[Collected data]
-- ==== Sys2Proof/Machine/Expander.lean ====
section
/-! DEFINITION. The Schedule Expander (42_schedule_expander.md): the micro-operations `LDW` and `EXP`. -/

namespace Sys2Proof.Machine

/-- `LDW i` (R74): `w[i]` takes the word of the block at byte `4 * i`; an address outside `PAD` makes the whole step the
fault entry with code 3 (R68, R128). -/
def execLdw (i : BitVec 7) (s : State) : Host.Outcome State Fault Refusal :=
  if (Instr.ldw i).wf then
    match padWord s (ldwBase s i) with
    | some v => .next ((s.setW i.toNat v).afterLdw i)
    | none => .next (raiseFault .padRange s)
  else .refused .illFormed

/-- `EXP i` (R75): `w[i] <- rotl32(w[i-3] xor w[i-8] xor w[i-14] xor w[i-16], 1)`. -/
def execExp (i : BitVec 7) (s : State) : Host.Outcome State Fault Refusal :=
  if (Instr.exp i).wf then .next ((s.setW i.toNat (rotl32 (expTaps s i.toNat) 1)).afterExp i)
  else .refused .illFormed

end Sys2Proof.Machine
end

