-- ==== Sys2Proof/Proofs/Padder.lean ====
section
/-! PROOFS. The Padder of 40_padder.md: the lengths, the regions of `PadByte`, its agreement with `Pad`, and the way back
from a padded message to the message. `PadByte` reads single bytes of the length field `ser64(8 * L)`; its eight bytes
together give the length back. -/

namespace Sys2Proof.Machine

/-! ### The lengths -/

/-- `P(L)` is no larger than any other multiple of 64 with room for the marker and the length field (R62). -/
theorem padLen_le_of_mod_eq_zero {l m : Nat} (hm : m % 64 = 0) (hl : l + 9 ≤ m) : padLen l ≤ m := by
  unfold padLen
  omega

theorem padLen_eq_add_zeroCount (l : Nat) : padLen l = l + zeroCount l + 9 := by
  have := padLen_bounds l
  unfold zeroCount
  omega

/-- The length field starts after the message, the marker and the zeros (R63). -/
theorem padLen_sub_eight (l : Nat) : padLen l - 8 = l + (zeroCount l + 1) := by
  have := padLen_eq_add_zeroCount l
  omega

/-- Settles O43: but for the minimality of `P(L)`, every clause is linear arithmetic over the bounds of `P(L)` and the two
equations `P = L + Z + 9` and `P = 64 * NBLK`. -/
theorem paddedLengthLaws : Obligations.PaddedLengthLaws := by
  intro l
  obtain ⟨hlow, hhigh, hdvd⟩ := padLen_bounds l
  have hz := padLen_eq_add_zeroCount l
  have hn := padLen_eq_nblk l
  exact ⟨hn.symm, nblk_pos l, hdvd, hlow, fun m => padLen_le_of_mod_eq_zero, hhigh, hz, by omega, by omega, by omega, by omega⟩

/-! ### `PadByte` by region -/

theorem padByteOf_of_lt {l j : Nat} (msg : Nat → Byte) (h : j < l) : padByteOf l msg j = some (msg j) := if_pos h

theorem padByteOf_length (l : Nat) (msg : Nat → Byte) : padByteOf l msg l = some 0x80 := by
  simp [padByteOf]

theorem padByteOf_zero {l j : Nat} (msg : Nat → Byte) (h : l < j) (hj : j < padLen l - 8) :
    padByteOf l msg j = some 0x00 := by
  rw [padByteOf, if_neg (by omega), if_neg (by omega), if_pos hj]

theorem padByteOf_lengthField {l j : Nat} (msg : Nat → Byte) (h : padLen l - 8 ≤ j) (hj : j < padLen l) :
    padByteOf l msg j = some (ser64Byte (8 * l) (j - (padLen l - 8))) := by
  have := padLen_bounds l
  rw [padByteOf, if_neg (by omega), if_neg (by omega), if_neg (by omega), if_pos hj]

theorem padByteOf_of_padLen_le {l j : Nat} (msg : Nat → Byte) (h : padLen l ≤ j) : padByteOf l msg j = none := by
  rw [← Option.not_isSome_iff_eq_none, padByteOf_isSome, decide_eq_true_eq]
  exact h.not_gt

/-- In the domain the bit length fits in 64 bits, so a byte of `ser64(8 * L)` is a byte of the 64-bit shift of `L` (R65). -/
theorem ser64Byte_eight_mul {v : BitVec 64} (hv : v.toNat ≤ 2 ^ 61 - 1) (q : Nat) :
    ser64Byte (8 * v.toNat) q = (v <<< 3).extractLsb' (56 - 8 * q) 8 := by
  have hshift : (v <<< 3).toNat = 8 * v.toNat := by
    rw [BitVec.toNat_shiftLeft, Nat.shiftLeft_eq]
    omega
  apply BitVec.eq_of_toNat_eq
  rw [ser64Byte, BitVec.toNat_ofNat, BitVec.extractLsb'_toNat, hshift, Nat.shiftRight_eq_div_pow]

/-- Settles O44: one lemma for each region; byte `j - (P - 8)` of the length field starts at bit `56 - 8 * (j - (P - 8))`. -/
theorem padByteByRegion : Obligations.PadByteByRegion := by
  intro s j hdom
  refine ⟨padByteOf_of_lt _, ?_, padByteOf_zero _, fun h hj => ?_, padByteOf_of_padLen_le _⟩
  · rintro rfl
    exact padByteOf_length _ _
  · have := padLen_bounds s.len.toNat
    have hbit : 63 - 8 * (j + 8 - padLen s.len.toNat) - 7 = 56 - 8 * (j - (padLen s.len.toNat - 8)) := by omega
    rw [padByte, padByteOf_lengthField _ h hj, ser64Byte_eight_mul hdom, hbit]

/-! ### `PadByte` and `Pad` -/

@[simp] theorem length_message (s : State) : (message s).length = s.len.toNat := by simp [message]

theorem length_pad (m : List Byte) : (pad m).length = padLen m.length := by
  simp [pad, padLen_eq_add_zeroCount]
  omega

/-- `PadByte` computes the bytes of `Pad` (R66), and neither has a byte at or beyond `P(L)`. -/
theorem getElem?_pad_map_range (l : Nat) (msg : Nat → Byte) (j : Nat) :
    (pad ((List.range l).map msg))[j]? = padByteOf l msg j := by
  have hfield := padLen_sub_eight l
  obtain hj | rfl | hj : j < l ∨ j = l ∨ l < j := by omega
  · simp [padByteOf_of_lt, pad, List.getElem?_append_left, hj]
  · simp [padByteOf_length, pad]
  obtain hz | ⟨hz, hp⟩ | hp : j < padLen l - 8 ∨ padLen l - 8 ≤ j ∧ j < padLen l ∨ padLen l ≤ j := by omega
  · rw [padByteOf_zero _ hj hz, pad, List.getElem?_append_left (by simp; omega),
      List.getElem?_append_right (by simp; omega), List.getElem?_replicate_of_lt (by simp; omega)]
  · rw [padByteOf_lengthField _ hz hp, hfield, pad, List.getElem?_append_right (by simp; omega), List.getElem?_map,
      List.getElem?_range (by simp; omega)]
    simp
  · rw [padByteOf_of_padLen_le _ hp, List.getElem?_eq_none (by simpa [length_pad] using hp)]

/-- Settles O45: the message is the list of the bytes `PadByte` reads, so `Pad` of it is read by `PadByte`. -/
theorem padByteAgreesWithPad : Obligations.PadByteAgreesWithPad := by
  intro s j
  exact ⟨by rw [length_pad, length_message], fun _ => (getElem?_pad_map_range _ _ j).symm, padByteOf_of_padLen_le _⟩

/-! ### From the padded message back to the message -/

/-- The eight bytes of `ser64` determine a 64-bit value (R14, R53). -/
theorem eq_of_map_ser64Byte_eq {v v' : Nat} (hv : v < 2 ^ 64) (hv' : v' < 2 ^ 64)
    (h : (List.range 8).map (ser64Byte v) = (List.range 8).map (ser64Byte v')) : v = v' := by
  have hb (q : Nat) (hq : q < 8) : v / 2 ^ (56 - 8 * q) % 2 ^ 8 = v' / 2 ^ (56 - 8 * q) % 2 ^ 8 := by
    simpa [ser64Byte] using congrArg BitVec.toNat (List.map_inj_left.mp h q (List.mem_range.mpr hq))
  have h0 := hb 0 (by decide)
  have h1 := hb 1 (by decide)
  have h2 := hb 2 (by decide)
  have h3 := hb 3 (by decide)
  have h4 := hb 4 (by decide)
  have h5 := hb 5 (by decide)
  have h6 := hb 6 (by decide)
  have h7 := hb 7 (by decide)
  omega

/-- Settles O47: the last eight bytes give the bit length, and with it the place where the message ends. -/
theorem padIsInjective : Obligations.PadIsInjective := by
  intro m m' hm hm' h
  have hfield : (List.range 8).map (ser64Byte (8 * m.length)) = (List.range 8).map (ser64Byte (8 * m'.length)) :=
    List.append_inj_right' h (by simp)
  have hlen : m.length = m'.length := by
    have := eq_of_map_ser64Byte_eq (by omega) (by omega) hfield
    omega
  simp only [pad, List.append_assoc] at h
  exact List.append_inj_left h hlen

end Sys2Proof.Machine
end

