-- ==== Sys2Proof/Proofs/CoreSteps.lean ====
section
/-! PROOFS. The sequencer (45_sequencer_and_host.md R98, R106): when the core is given its step, that every step answers but that of a
faulted core with nothing queued (60_exceptions.md R130), and what the steps leave alone. -/

namespace Sys2Proof.Machine

/-- Settles O14: the two branches of `IDLE`. -/
theorem idleResult : Obligations.IdleResult :=
  fun _ => ⟨fun hb => if_neg (Bool.eq_false_iff.mp hb), fun hb => if_pos hb⟩

/-! ### The turn of the core -/

theorem step_of_core {s : State} {rest : List Input} (hq : s.inbox = .core :: rest) : step s = coreTurn (s.setInbox rest) := by
  simp only [step, takeTurn, hq]

/-- Settles O5: the queue gives the core its turn, and the turn is the decoded micro-operation. -/
theorem stepRunsDecodedControlWord : Obligations.StepRunsDecodedControlWord :=
  fun s => ⟨step_of_empty, fun _ => step_of_core, fun _ hb hf hd =>
    ⟨fun hq => (step_of_empty hq hf).trans (coreTurn_of_ok hb hf hd),
      fun rest hq => (step_of_core hq).trans (coreTurn_of_ok (s := s.setInbox rest) hb hf hd)⟩⟩

/-! ### Every turn answers -/

theorem coreTurn_next_exists (s : State) : ∃ t, coreTurn s = .next t := by
  obtain ⟨-, he⟩ | ⟨-, -, he⟩ | ⟨-, -, i, hd, he⟩ | ⟨-, -, r, -, he⟩ := coreTurn_cases s <;> rw [he]
  · exact ⟨_, rfl⟩
  · exact ⟨_, rfl⟩
  · exact exec_next_of_wf (wf_of_decodeSeq hd) s
  · exact ⟨_, rfl⟩

/-- Settles O12: the turn of each agent answers, and the empty queue of a faulted core is the one stop. -/
theorem everyStepAnswersOrIsStuck : Obligations.EveryStepAnswersOrIsStuck := by
  intro s
  refine ⟨fun ⟨hq, hf⟩ => by simp only [step, takeTurn, hq, hf, if_true], fun hlive => ?_⟩
  unfold step
  obtain ⟨hq, hf, -⟩ | ⟨-, -, he⟩ | ⟨rest, -, he⟩ | ⟨x, rest, -, he⟩ | ⟨rest, -, he⟩ := takeTurn_cases s
  · exact absurd ⟨hq, hf⟩ hlive
  · exact he ▸ coreTurn_next_exists s
  · exact he ▸ coreTurn_next_exists _
  · exact he ▸ hostTurn_next x _
  · exact ⟨_, he⟩

/-! ### What a step leaves alone -/

/-- The core never writes the inputs of a run, and a faulted core keeps its fault (R100, R130). -/
theorem coreTurn_inputs {s t : State} (h : coreTurn s = .next t) :
    t.len = s.len ∧ t.readMsg = s.readMsg ∧ (s.fault = true → t.fault = true) := by
  obtain ⟨-, rfl⟩ | ⟨hf, -, i, -, hm⟩ | ⟨-, -, r, -, rfl⟩ := coreTurn_next h
  · exact ⟨rfl, rfl, id⟩
  · obtain ⟨hlen, hmsg, -, -, -, -, hresets, -⟩ := hm.inputs
    exact ⟨hlen, State.readMsg_congr hmsg hresets, by simp [hf]⟩
  · simp

/-- Settles O33: a locked core takes no write, and its own turn writes no input. -/
theorem lockHoldsInputsConstant : Obligations.LockHoldsInputsConstant := by
  intro s hs
  have hlock : locked s = true := locked_eq_true.mpr hs
  refine ⟨fun x hwe => hostTurn_locked_write hwe hlock, fun x _ => hostTurn_locked x hlock, fun t h hnr => ?_⟩
  obtain ⟨-, h⟩ | ⟨x, -, h⟩ | ⟨hr, -⟩ := step_next h
  · obtain ⟨hlen, hmsg, hfault⟩ := coreTurn_inputs h
    exact ⟨hlen, congrFun hmsg, hfault⟩
  · obtain ⟨v, hv⟩ := hostTurn_locked (s := s.setInbox s.inbox.tail) x hlock
    rw [hv] at h
    cases h
    exact ⟨rfl, fun _ => rfl, id⟩
  · exact absurd hr hnr

/-- Settles O35: no transaction writes the accumulator, and of the micro-operations only two do, each with one control word. -/
theorem accumulatorChangesOnlyAtInitAndAcc : Obligations.AccumulatorChangesOnlyAtInitAndAcc := by
  intro s t h hnr hne
  obtain ⟨-, h⟩ | ⟨x, -, h⟩ | ⟨hr, -⟩ := step_next h
  · obtain ⟨-, rfl⟩ | ⟨-, hb, i, he, hm⟩ | ⟨-, -, r, -, rfl⟩ := coreTurn_next h
    · simp at hne
    · obtain rfl | rfl := hm.h_ne hne
      · exact ⟨hb, .inl (Raw.seq.inj he).symm⟩
      · exact ⟨hb, .inr (Raw.seq.inj he).symm⟩
    · simp at hne
  · obtain ⟨-, hh, -⟩ := (hostStep_of_hostTurn h).frame
    exact absurd hh hne
  · exact absurd hr hnr

end Sys2Proof.Machine
end

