-- ==== Sys2Proof/Machine/Padding.lean ====
section
/-! DEFINITION. The padding state machine (spec/41_padding.md R150 to R153). -/

namespace Sys2Proof.Machine

/-- `PAD_COPY` (R150). -/
def execPadCopy (s : State) : Host.Outcome State Fault Refusal :=
  withOperand (s.readByte .msg s.copyAddr) fun b =>
  withOperand (s.writeByte .p s.copyAddr b) fun s' =>
    .next (if s.j + 1 = s.L then { s' with phase := Phase.padMark } else { s' with j := s.j + 1 })

/-- `PAD_MARK` (R151). -/
def execPadMark (s : State) : Host.Outcome State Fault Refusal :=
  withOperand (s.writeByte .p s.markAddr 0x80#8) fun s' =>
    .next { s' with
      k := BitVec.ofNat 7 (padZeros s.L)
      j := 0
      phase := if padZeros s.L > 0 then Phase.padZero else Phase.padLen }

/-- `PAD_ZERO` (R152). -/
def execPadZero (s : State) : Host.Outcome State Fault Refusal :=
  withOperand (s.writeByte .p s.zeroAddr 0x00#8) fun s' =>
    .next (if s.j + 1 = s.k.toNat then { s' with j := 0, phase := Phase.padLen } else { s' with j := s.j + 1 })

/-- `PAD_LEN` (R153). -/
def execPadLen (s : State) : Host.Outcome State Fault Refusal :=
  withOperand (s.lengthFieldByte s.j) fun b =>
  withOperand (s.writeByte .p s.lenAddr b) fun s' =>
    .next (if s.j = 15 then
        { s' with
          plen := s.paddedLength
          N := s.paddedLength / 128
          i := 0
          t := 0
          phase := if s.op = 1 then Phase.done else Phase.wload }
      else { s' with j := s.j + 1 })

end Sys2Proof.Machine
end

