-- ==== Sys2Proof/Machine/Ports.lean ====
section
/-! DEFINITION. The host's port accesses other than `CMD` (spec/10_state.md R40, R41): what each does inside its window, and the
unspecified value a read gives outside it (log entry 6). A host write that the window does not allow is refused
(93_implementation_defined.md U4), and a cell that does not exist faults (20_memory.md R60). -/

namespace Sys2Proof.Machine

/-- Write `MSG[a]`: allowed when quiescent (R40, R41). -/
def hostWriteMsg (a : Nat) (b : Byte) (s : State) : Host.Outcome State Fault Refusal :=
  withOperand (s.writeByte .msg a b) fun s' =>
    if isQuiescent s.phase then .next s' else .refused (.portWriteOutsideWindow .msg)

/-- Write `MSG_LEN`: any value, when quiescent (R30, R40). -/
def hostWriteMsgLen (n : Nat) (s : State) : Host.Outcome State Fault Refusal :=
  if isQuiescent s.phase then .next { s with msgLen := n, msgLenWritten := true }
  else .refused (.portWriteOutsideWindow .msgLen)

/-- Read `STATUS`: always valid (R40). -/
def hostReadStatus (s : State) : Host.Outcome State Fault Refusal := .next (s.observe (.status (statusWord s)))

/-- A port read: the port's value inside its window, an unspecified value outside it (R40; log entry 6). -/
def hostReadPort (value : Option Reading) (unspecified : Nat → Reading) (s : State) : Host.Outcome State Fault Refusal :=
  match value with
  | some r => .next (s.observe r)
  | none => .next (s.observeUnspecified unspecified)

/-- A port read of one byte of a space: a byte nothing has written is outside every window. -/
def hostReadCell (sp : Space) (window : Bool) (a : Nat) (r : Byte → Reading) (s : State) :
    Host.Outcome State Fault Refusal :=
  if a < Params.size s.par sp then
    hostReadPort (if window then (s.peek sp a).map r else none) (fun n => r (Config.unspecifiedByte n)) s
  else .fault (.noSuchAddress sp a)

/-- Read `MSG_LEN`: always answered, with the last value written; unspecified before the first write (R40). -/
def hostReadMsgLen (s : State) : Host.Outcome State Fault Refusal :=
  hostReadPort (if s.msgLenWritten then some (.msgLen s.msgLen) else none)
    (fun n => .msgLen (Config.unspecifiedNumber n)) s

/-- Read `MSG[a]`: valid after the host wrote that byte (R40). -/
def hostReadMsg (a : Nat) (s : State) : Host.Outcome State Fault Refusal := hostReadCell .msg true a (.msg a) s

/-- Read `PLEN`: valid when `phase` = DONE (R40). -/
def hostReadPlen (s : State) : Host.Outcome State Fault Refusal :=
  hostReadPort (if isDone s.phase then some (.plen s.plen) else none) (fun n => .plen (Config.unspecifiedNumber n)) s

/-- Read `P[a]`: valid when `phase` = DONE, for `a < PLEN` (R40). -/
def hostReadP (a : Nat) (s : State) : Host.Outcome State Fault Refusal :=
  hostReadCell .p (isDone s.phase && decide (a < s.plen)) a (.p a) s

/-- Read `DIG[a]`: valid when `phase` = DONE and `op` = 0 (R40). -/
def hostReadDig (a : Nat) (s : State) : Host.Outcome State Fault Refusal :=
  hostReadCell .dig (isDone s.phase && s.op == 0) a (.dig a) s

end Sys2Proof.Machine
end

◆ Assigned task ◆
The lines to extract from the data above begin with the line containing "no input. -/" and end with the line containing "have hlock : locked". Extract them exactly, including both.

◆ Output below ◆
/-- Settles O33: a locked core takes no write, and its own turn writes no input. -/
theorem lockHoldsInputsConstant : Obligations.LockHoldsInputsConstant := by
  intro s hs
  have hlock : locked s = true := locked_eq_true.mpr hs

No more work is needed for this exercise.